Justo cuando la apologética parece haber perdido confianza en sus posibilidades -señala Morerod-, y ya no busca demostrar sino mostrar, no defender sino proponer, se ha producido un resurgimiento de la crítica atea a la fe.

Varios autores han publicado en los últimos años apologías del ateísmo, con notable éxito de ventas en algunos casos. Morerod examina cuatro de ellos: Michel Onfray, autor de Tratado de ateología (Traité d’athéologie, 2005); el filósofo André Compte-Sponville, que ha expuesto sus ideas en El alma del ateísmo: introducción a una espiritualidad sin Dios (L’esprit de l’athéisme, 2006); Richard Dawkins, con su combativo libro El espejismo de Dios (The God Delusion, 2006; ver Aceprensa 46/07), y Robin Le Poidevin, profesor de filosofía de la religión en la Universidad de Leeds, que ensaya una refutación sistemática de los argumentos a favor de la existencia de Dios en Arguing for Atheism (1996).

Morerod incluye también en su artículo breves referencias a otros dos autores: el británico Anthony Kenny (The Unknown God, 2005), defensor del agnosticismo, y el norteamericano Daniel Dennett (Breaking the Spell: Religion as a Natural Phenomenon, 2006), filósofo de la ciencia y amigo de Dawkins.

“Estas distintas obras -dice Morerod- testimonian a su manera la creciente toma de conciencia, en el Occidente secularizado, de la importancia del fenómeno religioso. Los ateos se inquietan: el cristianismo ha dejado huella en la cultura (…) y las formas fanáticas de religiosidad parecen estar en boga”.

Las consabidas hogueras

Una de las objeciones que proponen esos autores es el “historial delictivo” de la religión. Dawkins subraya la vinculación entre religión y violencia: “Imaginad, con John Lennon, un mundo sin religión: sin terroristas suicidas, sin 11-S, sin 7-J, sin cruzadas, sin caza de brujas, sin Conspiración de la Pólvora, sin partición de la India, sin guerras israelo-palestinas, sin matanzas serbias/croatas/musulmanas, sin persecución de judíos ‘deicidas’…” (la lista continúa). Tanto Onfray como Dawkins creen que es un defecto estructural de la religión lo que incita a los creyentes a la intolerancia.

Comte-Sponville, “cuyas afirmaciones son mucho más respetuosas” -señala Morerod-, no cae en el simplismo de atribuir a la religión todos los males blandiendo un resumen selectivo de la historia. Si los crímenes de los creyentes valieran como argumento contra la fe, el ateísmo tendría que afrontar cargos similares. “No es la fe lo que provoca matanzas. Es el fanatismo, religioso o político. Es la intolerancia. Es el odio. Puede ser peligroso creer en Dios. Recordemos la noche de san Bartolomé, las Cruzadas, las guerras de religión, la yihad, los atentados del 11-S... Puede ser peligroso no creer. Recordemos a Stalin, Mao Zedong o Pol Pot…”
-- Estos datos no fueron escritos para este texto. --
/-! ### setRegFlag -/

@[simp] theorem State.setRegFlag_v (s : State) (x : Reg) (b : Byte) (c : Bool) : (s.setRegFlag x b c).v = (s.v.set x.val b x.isLt).set vF.val (flagByte c) vF.isLt := rfl
@[simp] theorem State.setRegFlag_index (s : State) (x : Reg) (b : Byte) (c : Bool) : (s.setRegFlag x b c).index = s.index := rfl
@[simp] theorem State.setRegFlag_pc (s : State) (x : Reg) (b : Byte) (c : Bool) : (s.setRegFlag x b c).pc = s.pc := rfl
@[simp] theorem State.setRegFlag_sp (s : State) (x : Reg) (b : Byte) (c : Bool) : (s.setRegFlag x b c).sp = s.sp := rfl
@[simp] theorem State.setRegFlag_stack (s : State) (x : Reg) (b : Byte) (c : Bool) : (s.setRegFlag x b c).stack = s.stack := rfl
@[simp] theorem State.setRegFlag_dt (s : State) (x : Reg) (b : Byte) (c : Bool) : (s.setRegFlag x b c).dt = s.dt := rfl
@[simp] theorem State.setRegFlag_st (s : State) (x : Reg) (b : Byte) (c : Bool) : (s.setRegFlag x b c).st = s.st := rfl
@[simp] theorem State.setRegFlag_mem (s : State) (x : Reg) (b : Byte) (c : Bool) : (s.setRegFlag x b c).mem = s.mem := rfl
@[simp] theorem State.setRegFlag_quirkShift (s : State) (x : Reg) (b : Byte) (c : Bool) : (s.setRegFlag x b c).quirkShift = s.quirkShift := rfl
@[simp] theorem State.setRegFlag_quirkLoadStore (s : State) (x : Reg) (b : Byte) (c : Bool) : (s.setRegFlag x b c).quirkLoadStore = s.quirkLoadStore := rfl
@[simp] theorem State.setRegFlag_repaint (s : State) (x : Reg) (b : Byte) (c : Bool) : (s.setRegFlag x b c).repaint = s.repaint := rfl
@[simp] theorem State.setRegFlag_kw (s : State) (x : Reg) (b : Byte) (c : Bool) : (s.setRegFlag x b c).kw = s.kw := rfl
@[simp] theorem State.setRegFlag_paused (s : State) (x : Reg) (b : Byte) (c : Bool) : (s.setRegFlag x b c).paused = s.paused := rfl
@[simp] theorem State.setRegFlag_runState (s : State) (x : Reg) (b : Byte) (c : Bool) : (s.setRegFlag x b c).runState = s.runState := rfl
@[simp] theorem State.setRegFlag_fault (s : State) (x : Reg) (b : Byte) (c : Bool) : (s.setRegFlag x b c).fault = s.fault := rfl
@[simp] theorem State.setRegFlag_soundOn (s : State) (x : Reg) (b : Byte) (c : Bool) : (s.setRegFlag x b c).soundOn = s.soundOn := rfl
@[simp] theorem State.setRegFlag_config (s : State) (x : Reg) (b : Byte) (c : Bool) : (s.setRegFlag x b c).config = s.config := rfl
@[simp] theorem State.setRegFlag_commands (s : State) (x : Reg) (b : Byte) (c : Bool) : (s.setRegFlag x b c).commands = s.commands := rfl
@[simp] theorem State.setRegFlag_reply (s : State) (x : Reg) (b : Byte) (c : Bool) : (s.setRegFlag x b c).reply = s.reply := rfl
@[simp] theorem State.setRegFlag_requests (s : State) (x : Reg) (b : Byte) (c : Bool) : (s.setRegFlag x b c).requests = s.requests := rfl
@[simp] theorem State.setRegFlag_randomBytes (s : State) (x : Reg) (b : Byte) (c : Bool) : (s.setRegFlag x b c).randomBytes = s.randomBytes := rfl
@[simp] theorem State.setRegFlag_keyAnswers (s : State) (x : Reg) (b : Byte) (c : Bool) : (s.setRegFlag x b c).keyAnswers = s.keyAnswers := rfl
@[simp] theorem State.setRegFlag_collisions (s : State) (x : Reg) (b : Byte) (c : Bool) : (s.setRegFlag x b c).collisions = s.collisions := rfl
@[simp] theorem State.setRegFlag_draws (s : State) (x : Reg) (b : Byte) (c : Bool) : (s.setRegFlag x b c).draws = s.draws := rfl
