-- ==== Sys2Proof/Tests/Slice0.lean ====
section
/-! SUPPORT. Tests. Expected results come from the spec: encodings from 30_encoding.md R80 and opcode_table.json, results from
95_test_vectors.md (its vector is named in the comment). Each runs one step on a small state. -/

namespace Sys2Proof.Machine.Tests

/-! ### Well-formedness: SYS, the one form with a check -/

theorem test_wf_sys_doc_refuses_the_bottom_bytes_of_cls_and_ret :
    (Instr.sys 0x0E0).wellFormed .doc = false ∧ (Instr.sys 0x1E0).wellFormed .doc = false ∧
      (Instr.sys 0xFEE).wellFormed .doc = false := by decide

theorem test_wf_sys_canonical_refuses_only_the_two_words :
    (Instr.sys 0x0E0).wellFormed .canonical = false ∧ (Instr.sys 0x0EE).wellFormed .canonical = false ∧
      (Instr.sys 0x1E0).wellFormed .canonical = true := by decide

theorem test_wf_others :
    (Instr.sys 0x000).wellFormed .doc = true ∧ (Instr.drw 15 15 15).wellFormed .doc = true ∧
      (Instr.ldXkk 15 0xFF).wellFormed .canonical = true := by decide

/-! ### Decoding: every constructor, from words written out bit by bit in the order of opcode_table.json's `encoding` -/

theorem test_decode_family_0 :
    decodeWord .doc 0b0000_0001_0010_0011 = some (.sys 0x123) ∧ decodeWord .doc 0b0000_0000_1110_0000 = some .cls ∧
      decodeWord .doc 0b0000_0000_1110_1110 = some .ret := by decide

theorem test_decode_jumps :
    decodeWord .doc 0b0001_1010_1011_1100 = some (.jp 0xABC) ∧ decodeWord .doc 0b0010_0010_0001_0000 = some (.call 0x210) ∧
      decodeWord .doc 0b1011_0011_0000_0001 = some (.jpV0 0x301) := by decide

theorem test_decode_immediates :
    decodeWord .doc 0b0011_0011_0100_0010 = some (.seXkk 3 0x42) ∧ decodeWord .doc 0b0100_0011_0100_0010 = some (.sneXkk 3 0x42) ∧
      decodeWord .doc 0b0110_0011_0010_1010 = some (.ldXkk 3 0x2A) ∧ decodeWord .doc 0b0111_0011_1111_1111 = some (.addXkk 3 0xFF) ∧
      decodeWord .doc 0b1100_0011_0000_1111 = some (.rnd 3 0x0F) := by decide

theorem test_decode_register_pairs :
    decodeWord .doc 0b0101_0001_0010_0000 = some (.seXy 1 2) ∧ decodeWord .doc 0b1001_0001_0010_0000 = some (.sneXy 1 2) ∧
      decodeWord .doc 0b1000_0001_0010_0000 = some (.ldXy 1 2) ∧ decodeWord .doc 0b1000_0001_0010_0001 = some (.orXy 1 2) ∧
      decodeWord .doc 0b1000_0001_0010_0010 = some (.andXy 1 2) ∧ decodeWord .doc 0b1000_0001_0010_0011 = some (.xorXy 1 2) ∧
      decodeWord .doc 0b1000_0001_0010_0100 = some (.addXy 1 2) ∧ decodeWord .doc 0b1000_0001_0010_0101 = some (.subXy 1 2) ∧
      decodeWord .doc 0b1000_0001_0010_0110 = some (.shrXy 1 2) ∧ decodeWord .doc 0b1000_0001_0010_0111 = some (.subnXy 1 2) ∧
      decodeWord .doc 0b1000_0001_0010_1110 = some (.shlXy 1 2) := by decide

theorem test_decode_index_and_display :
    decodeWord .doc 0b1010_0001_0010_0011 = some (.ldI 0x123) ∧ decodeWord .doc 0b1101_0000_0001_0101 = some (.drw 0 1 5) := by
  decide

theorem test_decode_family_E :
    decodeWord .doc 0b1110_0001_1001_1110 = some (.skp 1) ∧ decodeWord .doc 0b1110_0001_1010_0001 = some (.sknp 1) := by decide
Además, “también hay entre los creyentes, por lo menos tanto como entre los no creyentes, héroes admirables, artistas o pensadores geniales, humanos revolucionarios. Los traicionaríamos si condenáramos a los creyentes en bloque”. En todo caso, señala, los desmanes de creyentes o ateos no resuelven la cuestión de que en definitiva se trata: la existencia de Dios.
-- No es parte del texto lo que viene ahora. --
/-- The CRM_ registers, part 2. -/
def crmRegs1 : List RegD := [
  ⟨0x2050000, [(8, 0x100), (8, 0x4)], [⟨31, 0, .rw, 0, fun _ => true⟩]⟩,
  ⟨0x2050020, [(8, 0x100), (8, 0x4)], [⟨31, 0, .ro, 0, fun _ => true⟩]⟩,
  ⟨0x2050040, [(8, 0x100)], [⟨31, 31, .rw, 1, fun _ => true⟩, ⟨2, 2, .wo, 0, fun _ => true⟩, ⟨1, 1, .wo, 0, fun _ => true⟩, ⟨0, 0, .wo, 0, fun _ => true⟩]⟩,
  ⟨0x2050044, [(8, 0x100)], [⟨15, 12, .ro, 0, fun _ => true⟩, ⟨10, 10, .w1c, 0, fun _ => true⟩, ⟨9, 9, .w1c, 0, fun _ => true⟩, ⟨8, 8, .w1c, 0, fun _ => true⟩, ⟨6, 5, .ro, 0, fun _ => true⟩, ⟨4, 4, .ro, 0, fun _ => true⟩, ⟨2, 0, .ro, 4, fun _ => true⟩]⟩,
  ⟨0x2050048, [(8, 0x100)], [⟨23, 0, .ro, 0, fun _ => true⟩]⟩,
  ⟨0x205004C, [(8, 0x100)], [⟨31, 0, .ro, 0, fun _ => true⟩]⟩,
  ⟨0x2050050, [(8, 0x100)], [⟨31, 0, .ro, 0, fun _ => true⟩]⟩,
  ⟨0x2050080, [(8, 0x100)], [⟨31, 0, .ro, 0, fun _ => true⟩]⟩,
  ⟨0x2050084, [(8, 0x100)], [⟨31, 0, .ro, 0, fun _ => true⟩]⟩,
  ⟨0x2050088, [(8, 0x100)], [⟨31, 0, .ro, 0, fun _ => true⟩]⟩,
  ⟨0x205008C, [(8, 0x100)], [⟨31, 0, .ro, 0, fun _ => true⟩]⟩,
  ⟨0x2050090, [(8, 0x100)], [⟨31, 0, .ro, 0, fun _ => true⟩]⟩,
  ⟨0x2050094, [(8, 0x100)], [⟨31, 0, .ro, 0, fun _ => true⟩]⟩,
  ⟨0x2050098, [(8, 0x100)], [⟨31, 0, .ro, 0, fun _ => true⟩]⟩,
  ⟨0x2060000, [(64, 0x4)], [⟨31, 31, .ro, 0, fun _ => true⟩, ⟨17, 17, .ro, 0, fun _ => true⟩, ⟨16, 16, .ro, 0, fun _ => true⟩, ⟨8, 0, .rw, 0, fun _ => true⟩]⟩,
  ⟨0x2060400, [(64, 0x4)], [⟨31, 0, .wo, 0, fun _ => true⟩]⟩,
  ⟨0x2060800, [(4, 0x4)], [⟨2, 0, .rw, 7, fun _ => true⟩]⟩]

/-- The CRM_ registers. -/
def crmRegs : List RegD := crmRegs0 ++ crmRegs1

/-- The AON_ registers, part 1. -/
def aonRegs0 : List RegD := [
  ⟨0xD000000, [], [⟨31, 31, .wo, 0, fun _ => true⟩, ⟨19, 16, .rw, 0, fun v => !(10 ≤ v && v ≤ 13)⟩, ⟨11, 8, .rw, 0, fun v => v < 6 || v == 12⟩, ⟨1, 0, .rw, 2, fun v => v != 3⟩]⟩,
  ⟨0xD000004, [], [⟨31, 31, .ro, 0, fun _ => true⟩, ⟨30, 30, .w1c, 0, fun _ => true⟩, ⟨19, 16, .ro, 0, fun _ => true⟩, ⟨15, 8, .ro, 0, fun _ => true⟩, ⟨3, 0, .ro, 0, fun _ => true⟩]⟩,
  ⟨0xD000010, [(6, 0x4)], [⟨1, 0, .ro, 0, fun _ => true⟩, ⟨3, 2, .ro, 0, fun _ => true⟩, ⟨5, 4, .ro, 0, fun _ => true⟩, ⟨7, 6, .ro, 0, fun _ => true⟩, ⟨9, 8, .ro, 0, fun _ => true⟩, ⟨11, 10, .ro, 0, fun _ => true⟩, ⟨13, 12, .ro, 0, fun _ => true⟩, ⟨15, 14, .ro, 0, fun _ => true⟩, ⟨17, 16, .ro, 0, fun _ => true⟩, ⟨19, 18, .ro, 0, fun _ => true⟩]⟩,
  ⟨0xD000030, [(6, 0x4)], [⟨25, 16, .rw, 0, fun _ => true⟩, ⟨11, 8, .rw, 0, fun _ => true⟩, ⟨7, 4, .rw, 0, fun _ => true⟩, ⟨3, 0, .rw, 0, fun _ => true⟩]⟩,
  ⟨0xD000050, [(6, 0x4)], [⟨3, 0, .w1c, 0, fun _ => true⟩]⟩,
  ⟨0xD000080, [(6, 0x8)], [⟨31, 31, .wo, 0, fun _ => true⟩, ⟨30, 30, .rw, 0, fun _ => true⟩, ⟨10, 0, .rw, 0, fun _ => true⟩]⟩,
  ⟨0xD000084, [(6, 0x8)], [⟨31, 31, .ro, 0, fun _ => true⟩, ⟨30, 30, .ro, 0, fun _ => true⟩, ⟨29, 28, .ro, 0, fun _ => true⟩, ⟨26, 16, .ro, 0, fun _ => true⟩, ⟨10, 0, .ro, 0, fun _ => true⟩]⟩,
  ⟨0xD000100, [], [⟨15, 0, .ro, 0, fun _ => true⟩]⟩,
  ⟨0xD000104, [], [⟨31, 31, .rw, 0, fun _ => true⟩, ⟨15, 0, .rw, 0x2328, fun v => 4500 ≤ v && v ≤ 27000⟩]⟩,
  ⟨0xD000108, [], [⟨1, 1, .w1c, 0, fun _ => true⟩, ⟨0, 0, .ro, 0, fun _ => true⟩]⟩,
  ⟨0xD00010C, [], [⟨10, 10, .ro, 0, fun _ => true⟩, ⟨9, 9, .ro, 0, fun _ => true⟩, ⟨8, 8, .ro, 0, fun _ => true⟩, ⟨5, 0, .ro, 0, fun _ => true⟩]⟩,
  ⟨0xD000110, [], [⟨7, 0, .w1c, 1, fun _ => true⟩]⟩,
  ⟨0xD000120, [(6, 0x4)], [⟨3, 0, .ro, 1, fun _ => true⟩]⟩,
  ⟨0xD000180, [], [⟨31, 0, .ro, 0, fun _ => true⟩]⟩,
  ⟨0xD000184, [], [⟨31, 0, .ro, 0, fun _ => true⟩]⟩,
  ⟨0xD000188, [], [⟨31, 0, .ro, 0, fun _ => true⟩]⟩,
  ⟨0xD00018C, [], [⟨31, 0, .ro, 0, fun _ => true⟩]⟩,
  ⟨0xD0001A0, [(6, 0x4)], [⟨31, 0, .ro, 0, fun _ => true⟩]⟩,
  ⟨0xD000070, [], [⟨0, 0, .w1c, 0, fun _ => true⟩]⟩,
  ⟨0xD000074, [], [⟨31, 0, .ro, 0, fun _ => true⟩]⟩,
  ⟨0xD000028, [], [⟨3, 2, .ro, 2, fun _ => true⟩, ⟨1, 0, .ro, 2, fun _ => true⟩]⟩]

/-- The AON_ registers. -/
def aonRegs : List RegD := aonRegs0

/-- The table entry of a byre register by its byre-view offset. -/
def byreReg (off : Nat) : Option RegD := (blockRegs ((off - 0xC00000) / 0x10000)).find? (·.has off)

/-- The table entry of a creamery or AON register by its management address. -/
def crmReg (a : Nat) : Option RegD := (crmRegs ++ aonRegs).find? (·.has a)

/-- A byre register's value after reset (R7; a "—" of the tables stands at 0, see the assumption log). -/
def byreRst (off : Nat) : Word := BitVec.ofNat 32 ((byreReg off).elim 0 RegD.resetWord)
Comte-Sponville subraya con razón que “el comportamiento de los creyentes, como el de los no creyentes, no es uniforme, y no ofrece más que un indicio imperfecto sobre la existencia de Dios. De todas formas, se puede afirmar que la fidelidad a Cristo y al Evangelio es lo que falta a los cristianos violentos (...); en el caso de los cristianos, el remedio a la violencia es un refuerzo de su cristianismo. Y el ateo italiano Paolo Flores d’Arcais reconoce que la falta de fe en la vida eterna supone una dificultad para la plena implicación del ateo en el servicio al bien común”.

Dios y el universo

La necesidad de admitir una causa primera que explique la existencia del mundo es uno de los principales argumentos del teísmo, y los ateos contemporáneos no omiten criticarlo. Para ellos, el recurso a la causa primera no explica el universo, porque si Dios es un ser real, forma parte de la realidad que se trata de explicar. “Para el ateo, el universo es todo lo que existe. No hay nada fuera de él. Por tanto, no hay nada que se pueda señalar como causa de la existencia del universo. Así pues, por qué hay algo en vez de nada permanece en el misterio” (Le Poidevin).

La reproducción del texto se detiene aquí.